They hack Mage code, lack even basic development skills, and leave projects in
an even worse position than when they started. The Magento community can only
do so much in education and help. Additionally, Magento recognized that this
was a huge problem and started providing training with Magento U. While this
may not be cost effective for every developer in the world, at least Magento
has acknowledged that this need exists and continues to provide training and
new programs on an ongoing basis. TLDR, Magento is complex, and complex
systems are not meant for every developer in the world. Pick your developers
wisely and they will not burn you with bad code. Magento representation in 26%
of the market sure does not seem dead to me.

------
Zyava
Half of points aren't true, for some other there are extensions in Magento
Connect...

------
username42
Refactoring is something that has to be done before adding features. If you
first start by adding features, ignoring the fact that the code needs
refactoring, the code becomes impossible to maintain. Stopping development of
new features during refactoring is also a good pratice. Obviously, the anti-
practice is to refactor so often or to spend so much time refactoring that
nothing useful is developed.

------
happywolf
I have been using Magento Enterprise Edition (EE) for 6months on a production
sites in Europe and US, with total revenue so far exceeds a few million
dollars. The reason I mention this is to give everybody a context of my
comment and background. I work for a large company, so the money doesn't go to
me.

To be fair, some of the features mentioned, for example abandoned cart
reports, do exist in Magento EE. While some features like consumer profiling
don't really belong to an eCommerce platform. Instead, those belong to CRM
(consumer relationship management) tools. One of the reasons CRM is an
independent system is a lot of shops have offline presence also, and lumping
CRM features into eCommerce platform unnecessarily complicates things.

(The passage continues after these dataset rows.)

-- ==== Sys2Proof/Tests/WitnessQueues.lean ====
section
/-! SUPPORT. Witnesses: for every clause of a statement, a concrete state and operands that meet its hypotheses together. -/
set_option Elab.async false
set_option linter.all false

namespace Sys2Proof.Tests.M
open Sys2Proof Sys2Proof.Machine Sys2Proof.Tests

def img0 (n : Nat) : List Byte := [0x80, 4] ++ leBytes 7 2 ++ leBytes 3 2 ++ leBytes 0 2 ++ leBytes 0 8 ++ [1,2,3,4] ++ (List.range (n-20)).map fun i => BitVec.ofNat 8 (250 - i)
def K := recKey 15 5
def fs (geom : Nat) (l : List LogEntry) (img : List Byte) (c : FlowCtx) (f : State → State := id) : State :=
  let s := { (up.setFld Reg.fleGeom 31 30 geom).setFld Reg.fleGeom 4 0 10 with tb.sec := 5, tb.ns := 77 }
  f { s with flow.lines := ({} : SMap FlowLine).set K { have_ := 15, data := putBytes {} 0 img }, flow.logs := SMap.set {} K l, flow.insts := SMap.set {} 4 c }
def c0 : FlowCtx := {live := true, ctx := 7, pkt := 1, ended := true, verdict := some 0, touched := [K]}
def e0 : LogEntry := {seq := 1, inst := 4, cluster := 1, fn := 4, gen := 7, roff := 0x38, bytes := [1,2,3,4], ns := 88, results := [0]}
def cr (ok : Bool) : FlowCtx := {c0 with resolved := some ok, touched := []}
def ap (e : LogEntry) (img : List Byte) (g : Nat := 0) := applyEntry (fs g [e] img (cr true)).recSize K ((fs g [e] img (cr true)).entryHash e) ((fs g [e] img (cr true)).committed K) e
def nt : FlowNotice := {cause := 3, key := K, gen := 7, tenant := 3, keyLen := 4, record := img0 64}
def rg (en : Bool) (f : State → State := id) : State := fs 0 [] (img0 64) c0 fun s => f {((s.wr (Reg.fleEqBaseHi 0) (if en then 0x80000022 else 0x22)).wr (Reg.fleEqBaseHi 1) (if en then 0x80000022 else 0x22)).wr (Reg.evcRoute 193) 31 with flow.eqNotices := [nt], flow.eqSeq := 65535, flow.sqNotices := [nt]}
def sw (m : Nat) : Sweep := {mode := m, mask := 0x8000, pos := SMap.set {} 15 5}
def swS (m : Nat) (img : List Byte) (f : State → State := id) : State := fs 0 [] img {c0 with touched := []} fun s => f {s with flow.sweep := some (sw m)}
def old : List Byte := (img0 64).take 0x38 ++ leBytes 4999999999 8
def exS (f : State → State := id) : State := rg true fun s => f {((s.wr Reg.fleExpBaseHi 0x80000023).wr Reg.fleExpProd 0).wr Reg.fleExpCons 0xFFFFFFFF with mem := s.mem.putBytes (0x2300000000+1023*128) ((List.range 128).map fun i => BitVec.ofNat 8 (i+5)) }
def mm : IpfixMsg := exS.newMsg
def m1 : IpfixMsg := {mm with records := [List.replicate 81 3, List.replicate 81 4]}
def w1 : State := fs 0 [e0] (img0 64) c0
def w2 : State := fs 0 [e0] (img0 64) {c0 with ended := false}
def w3 : State := fs 0 [e0] (img0 64) (cr false)
def w4 : List LogEntry := []
def w5 : State := fs 0 [e0] (img0 64) (cr true)
def w6 : State := fs 0 [] (img0 64) c0
def w7 : List FlowNotice := []
def w8 : State := swS 3 old fun s => {s with flow.sqNotices := [nt]}
def w9 : List Byte := exS.mem.getBytes (exS.ringBase exportRing + 128 * (0xFFFFFFFF % exS.ringSize exportRing)) 128
def w11 : State := exS fun s => {s with flow.msg := some {m1 with closed := true}}
def w12 : IpfixMsg := {m1 with closed := true}

/-- Clauses of `Obligations.StagedEntries`, each with all its hypotheses met together. -/
theorem witness_StagedEntries :
    /- 1 -/ (w1.coreUp = true ∧ (w1.inst 4).due = true) ∧
    /- 2 -/ (w2.coreUp = true ∧ (w2.inst 4).due = false) ∧
    /- 3 -/ (w3.coreUp = true ∧ w3.nextHead (some 15) = some (K, e0) ∧ w3.log K = e0 :: w4 ∧ (w3.inst e0.inst).resolved = some false) ∧
    /- 4 -/ (w5.coreUp = true ∧ w5.nextHead (some 15) = some (K, e0) ∧ w5.log K = e0 :: w4 ∧ (w5.inst e0.inst).resolved = some true ∧ w5.cached K ∧ (∀ h ∈ w5.entryHops K e0, w5.cached h) ∧ ((ap e0 (img0 64)).1, (ap e0 (img0 64)).2) = applyEntry w5.recSize K (w5.entryHash e0) (w5.committed K) e0 ∧ (ap e0 (img0 64)).1.length = w5.recSize) :=
  ⟨by decide +kernel,
   by decide +kernel,
   by decide +kernel,
   by unfold State.cached; decide +kernel⟩

/-- Clauses of `Obligations.StagedEntries`, each with all its hypotheses met together. -/
theorem witness_StagedEntries_2 :
    /- 5 -/ (w6.coreUp = true ∧ w6.nextHead (some 15) = none) ∧
    /- 6 -/ ((rg true).coreUp = true ∧ (rg true).flow.eqNotices = nt :: w7 ∧ (rg true).ringTakes (fleRing 0) = true) ∧
    /- 7 -/ ((rg false).coreUp = true ∧ (rg false).flow.eqNotices = nt :: w7 ∧ (rg false).ringTakes (fleRing 0) = false) ∧
    /- 8 -/ ((rg true).coreUp = true ∧ (rg true).flow.sweep = none ∧ (rg true).flow.sqNotices = nt :: w7) :=
  ⟨by decide +kernel,
   by decide +kernel,
   by decide +kernel,
   by decide +kernel⟩

/-- Clauses of `Obligations.SweepsAndExport`, each with all its hypotheses met together. -/
theorem witness_SweepsAndExport :
    /- 1 -/ ((rg true).coreUp = true ∧ (rg true).reaches 0 Reg.fleSweepCmd ∧ Wbits 4294901761 2 0 = 1 ∧ (rg true).cmdBusy Reg.fleSweepResult = false) ∧
    /- 2 -/ ((swS 1 (img0 64)).coreUp = true ∧ (swS 1 (img0 64)).flow.sweep = some (sw 1) ∧ bitAt (sw 1).mask 15 = true ∧ (sw 1).abort = false ∧ (swS 1 (img0 64)).flow.sqNotices = [] ∧ K = recKey 15 ((sw 1).pos.get 15) ∧ (sw 1).pos.get 15 + 1 < (swS 1 (img0 64)).buckets * 8 ∧ (recValid ((swS 1 (img0 64)).committed K) = true → (swS 1 (img0 64)).lineHeld K = false → (swS 1 (img0 64)).cached K) ∧ ((sw 1).mode = 3 → recDisplaced ((swS 1 (img0 64)).committed K) = true → (swS 1 (img0 64)).cached ((swS 1 (img0 64)).homeKey ((swS 1 (img0 64)).committed K)))) ∧
    /- 3 -/ ((swS 3 old).coreUp = true) ∧
    /- 4 -/ (w8.coreUp = true ∧ w8.reaches 0 Reg.fleSweepAbort ∧ Wbits 1 0 0 = 1 ∧ w8.flow.sweep = some (sw 3)) :=
  ⟨by unfold State.reaches; decide +kernel,
   by unfold State.cached; decide +kernel,
   by decide +kernel,
   by unfold State.reaches; decide +kernel⟩

/-- Clauses of `Obligations.SweepsAndExport`, each with all its hypotheses met together. -/
theorem witness_SweepsAndExport_2 :
    /- 5 -/ (exS.coreUp = true ∧ exS.flow.msg.getD exS.newMsg = mm ∧ mm.full = false ∧ exS.rd Reg.fleExpProd ≠ exS.rd Reg.fleExpCons ∧ 4294967295 = BitVec.toNat (exS.rd Reg.fleExpCons) ∧ w9 = exS.mem.getBytes (exS.ringBase exportRing + 128 * (4294967295 % exS.ringSize exportRing)) 128) ∧
    /- 6 -/ (exS.coreUp = true) ∧
    /- 7 -/ (w11.coreUp = true ∧ w11.flow.msg = some w12 ∧ w12.records ≠ [] ∧ (w12.full = true ∨ w11.expHoldMs ≤ 0)) ∧
    /- 8 -/ (exS.coreUp = true) :=
  ⟨by decide +kernel,
   by decide +kernel,
   by decide +kernel,
   by decide +kernel⟩

end Sys2Proof.Tests.M

namespace Sys2Proof.Tests.N
open Sys2Proof Sys2Proof.Machine Sys2Proof.Tests

def eg (p q : Nat) (f : State → State := id) (v : Option Nat := none) : State :=
  f { (up.setBit (Reg.portCtrl (groupOf p) (subOf p)) 31 true) with
    ports := SMap.set {} p {state := 5}
    qm.pkts := SMap.set {} 1 {live := true, bytes := (List.range 70).map fun i => BitVec.ofNat 8 i, verdict := some 0, refs := 1, cells := [0], voq := v}, qm.nextPkt := 2
    qm.copies := SMap.set {} 4 {st := .queued, pkt := 1, port := p, queue := q, voq := v}, qm.nextCopy := 5
    qm.queues := (if v = none then SMap.set {} (qKey p q) [4] else {})
    qm.shared := v.isNone, stk.links := SMap.set {} 3 {state := 3}
    qm.voqs := (match v with | none => {} | some g => SMap.set {} (voqKey g p q) [4]) }
def G (s : State) (p : Nat) : TierChoice := (s.groupChoice p).getD ⟨0,{},0⟩
def Q (s : State) (p : Nat) : TierChoice := (s.queueChoice p (G s p).id).getD ⟨0,{},0⟩
def mb : List Member' := [⟨0, some 3, true, 1⟩, ⟨2, none, true, 1⟩, ⟨5, some 4, true, 9⟩]
def chs (p q : Nat) (f : State → State := id) : State := eg p q fun s => f {s with qm.queues := {}, qm.copies := s.qm.copies.set 4 {s.qm.copies.get 4 with st := .chosen}, sch.tx := SMap.set {} p {chosen := some 4}}
def snd (r : Nat) (f : State → State := id) : State := eg 131 11 fun s => f {s with qm.queues := {}, qm.copies := s.qm.copies.set 4 {s.qm.copies.get 4 with st := .sending}, qm.pkts := s.qm.pkts.set 1 {s.qm.pkts.get 1 with refs := r}, sch.tx := SMap.set {} 131 {sending := some 4, wire := List.replicate 74 3}}
def edgeAt (us : Nat) (s : State) : State := {s with tb.sec := 0, tb.ns := us * 1000 - 1, tb.frac := 0}
def smp (en : Bool) (f : State → State := id) : State := f (((eg 131 11).setBit (Reg.schQsch 131 11) 31 true).wr Reg.schSrBaseHi (if en then 0x80000030 else 0x30))
def mc (f : State → State := id) : State := f ((((up.wr (Reg.qmMcData 4) 0xFFFFFFFF).wr (Reg.qmMcData 0) 0x1234).wr (Reg.qmMcData 1) 0xFFFFFFFF).wr Reg.qmMcSel 4095)
def pl (f : State → State := id) : State := f { up with bpm.pools := ((SMap.set {} 1 { built := true, base := 0x2000000000, count := 10, next := 5 }).set 4 { built := true, base := 0x2100000000, count := 100, next := 5, freed := [3] }), bpm.bufs := SMap.set {} (2^24+3) {owner := 63, refs := 1}, bpm.held := SMap.set {} (63*5+1) 1 }
def V (k : Nat) : Word := BitVec.ofNat 32 (k + 63*256)
def hh (f : State → State := id) : State := pl fun s => f (s.wr Reg.bpmArg0 0x10000003)
def pb (b n : Nat) (f : State → State := id) : State := pl fun s => f (((({s with bpm.held := {}}.wr Reg.bpmArg0 3).wr (Reg.bpmPoolBaseLo 3) (BitVec.ofNat 32 b)).wr (Reg.bpmPoolBaseHi 3) (BitVec.ofNat 32 (b / 2^32))).wr (Reg.bpmPoolCount 3) (BitVec.ofNat 32 n))
def w1 : SMap ℤ := {}
def w2 : TierChoice := ⟨5,{},3⟩
def w3 : ℕ → ℕ := fun i => i
def w4 : TierChoice := (drrChoose (fun i => i) mb 3 {}).getD ⟨0,{},0⟩
def w5 : State := {eg 131 11 with sch.tx := SMap.set {} 131 {pfcDue := [true, false]}}
def w6 : List Bool := [false]
def w7 : State := (eg 131 11).setBit (Reg.schPfcCfg 131) 31 true |>.setBit (Reg.schPfcStat 131) 31 true
def w8 : State := edgeAt 99 {up with sch.lastSample := some 100}
def w9 : State := mc fun s => {s with qm.groups := SMap.set {} 4095 (2^134 + 2^133 + 5)}
def w10 : State := pl fun s => s.wr Reg.bpmArg0 256
def w11 : State := pl fun s => s.wr Reg.bpmArg0 16385
def w12 : State := hh fun s => {s with bpm.bufs := SMap.set {} (2^24+3) {owner := 63, refs := 65534}}
def w13 : State := hh fun s => s.wr Reg.bpmArg1 5
def w14 : State := pl fun s => s.wr Reg.bpmArg0 0
def w15 : State := pb 0x3800000000 0 fun s => {s with bpm.held := SMap.set {} (63*5+3) 1}
def w16 : State := {pl with bpm.pools := SMap.set {} 4 {built := true, building := true, count := 7}}

/-- Clauses of `Obligations.EgressAndGroups`, each with all its hypotheses met together. -/
theorem witness_EgressAndGroups :
    /- 1 -/ ((eg 131 11).portServes 131 = true ∧ ((eg 131 11).tx 131).chosen = none ∧ (((eg 131 11).tx 131).sending = none ∨ 256 ≤ 256) ∧ (∀ j ∈ ((eg 131 11).tx 131).cut, (eg 131 11).queuePaused 131 ((eg 131 11).copy j).queue = true) ∧ (eg 131 11).groupChoice 131 = some (G (eg 131 11) 131) ∧ (eg 131 11).queueChoice 131 (G (eg 131 11) 131).id = some (Q (eg 131 11) 131) ∧ (eg 131 11).eligible 131 (Q (eg 131 11) 131).id = some 4) ∧
    /- 2 -/ ((up.groupChoice 131 = none ∨ (up.tx 131).sending ≠ none ∧ 256 < 0 ∨ ∃ j ∈ (up.tx 131).cut, up.queuePaused 131 (up.copy j).queue = false)) ∧
    /- 3 -/ (List.Pairwise (fun (a b : Member') => a.id < b.id) mb ∧ strictChoose mb 3 w1 = some w2) ∧
    /- 4 -/ (drrChoose w3 mb 3 w1 = some w4) :=
  ⟨by decide +kernel,
   by decide +kernel,
   by decide +kernel,
   by decide +kernel⟩

/-- Clauses of `Obligations.EgressAndGroups`, each with all its hypotheses met together. -/
theorem witness_EgressAndGroups_2 :
    /- 5 -/ ((chs 131 11).portServes 131 = true ∧ ((chs 131 11).tx 131).sending = none ∧ ((chs 131 11).tx 131).pfcDue = [] ∧ (128 ≤ 131 → 131 < 132 → (chs 131 11).helloDue (131 - 128) = false) ∧ (chs 131 11).nextToStart 131 = some 4 ∧ (131 = 132 → (chs 131 11).rxRoom ((chs 131 11).copy 4).queue = true) ∧ (131 = 133 → (chs 131 11).culvertRoom = true)) ∧
    /- 6 -/ ((snd 1).coreUp = true ∧ ((snd 1).tx 131).sending = some 4 ∧ ((snd 1).tx 131).stomped = false ∧ ((snd 1).copy 4).cut = false ∧ ((snd 1).copy 4).st ≠ CopyState.gone ∧ 1 = ((snd 1).copy 4).pkt) ∧
    /- 7 -/ (up.coreUp = true) ∧
    /- 8 -/ ((up.reaches 0 (if true = true then Reg.schSluiceBurst 2277 else Reg.schSluiceRate 2277))) :=
  ⟨by decide +kernel,
   by decide +kernel,
   by decide +kernel,
   by unfold State.reaches; decide +kernel⟩

/-- Clauses of `Obligations.EgressAndGroups`, each with all its hypotheses met together. -/
theorem witness_EgressAndGroups_3 :
    /- 9 -/ (w5.mayStart = true ∧ w5.portState 131 = 5 ∧ (w5.tx 131).sending = none ∧ (w5.tx 131).pfcDue = true :: w6) ∧
    /- 10 -/ (w7.coreUp = true ∧ w7.portState 131 = 5 ∧ w7.bit (Reg.schPfcCfg 131) 31 = true ∧ w7.bit (Reg.schPfcStat 131) 31 = true ∧ max 1 (w7.fld (Reg.schPfcStat 131) 15 0 / 2) ≤ 99999) ∧
    /- 11 -/ (w8.coreUp = true ∧ 99 = (tbEdge w8).total / (1000 * 2 ^ 48) ∧ 99 ≠ w8.total / (1000 * 2 ^ 48) ∧ (∀ (l : ℕ), w8.sch.lastSample = some l → 99 < l ∨ l + max 1 (w8.fld Reg.schSrPeriod 15 0) ≤ 99)) ∧
    /- 12 -/ (up.sampledQueues = []) :=
  ⟨by decide +kernel,
   by decide +kernel,
   by decide +kernel,
   by decide +kernel⟩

There
are extensions to sync between Magento and a few CRMs.

My wish list for Magento: built-in A/B testing, and multiple campaign
management.

------
ceejayoz
> A developer focus on Magento 2.0 gives us jQuery, OWASP security policies,
> faster product imports, better performance and less CSS. But it does nothing
> to advance merchant's needs.

Merchants don't need security, performance, and a more easily developable
system for the developers they hire to build on?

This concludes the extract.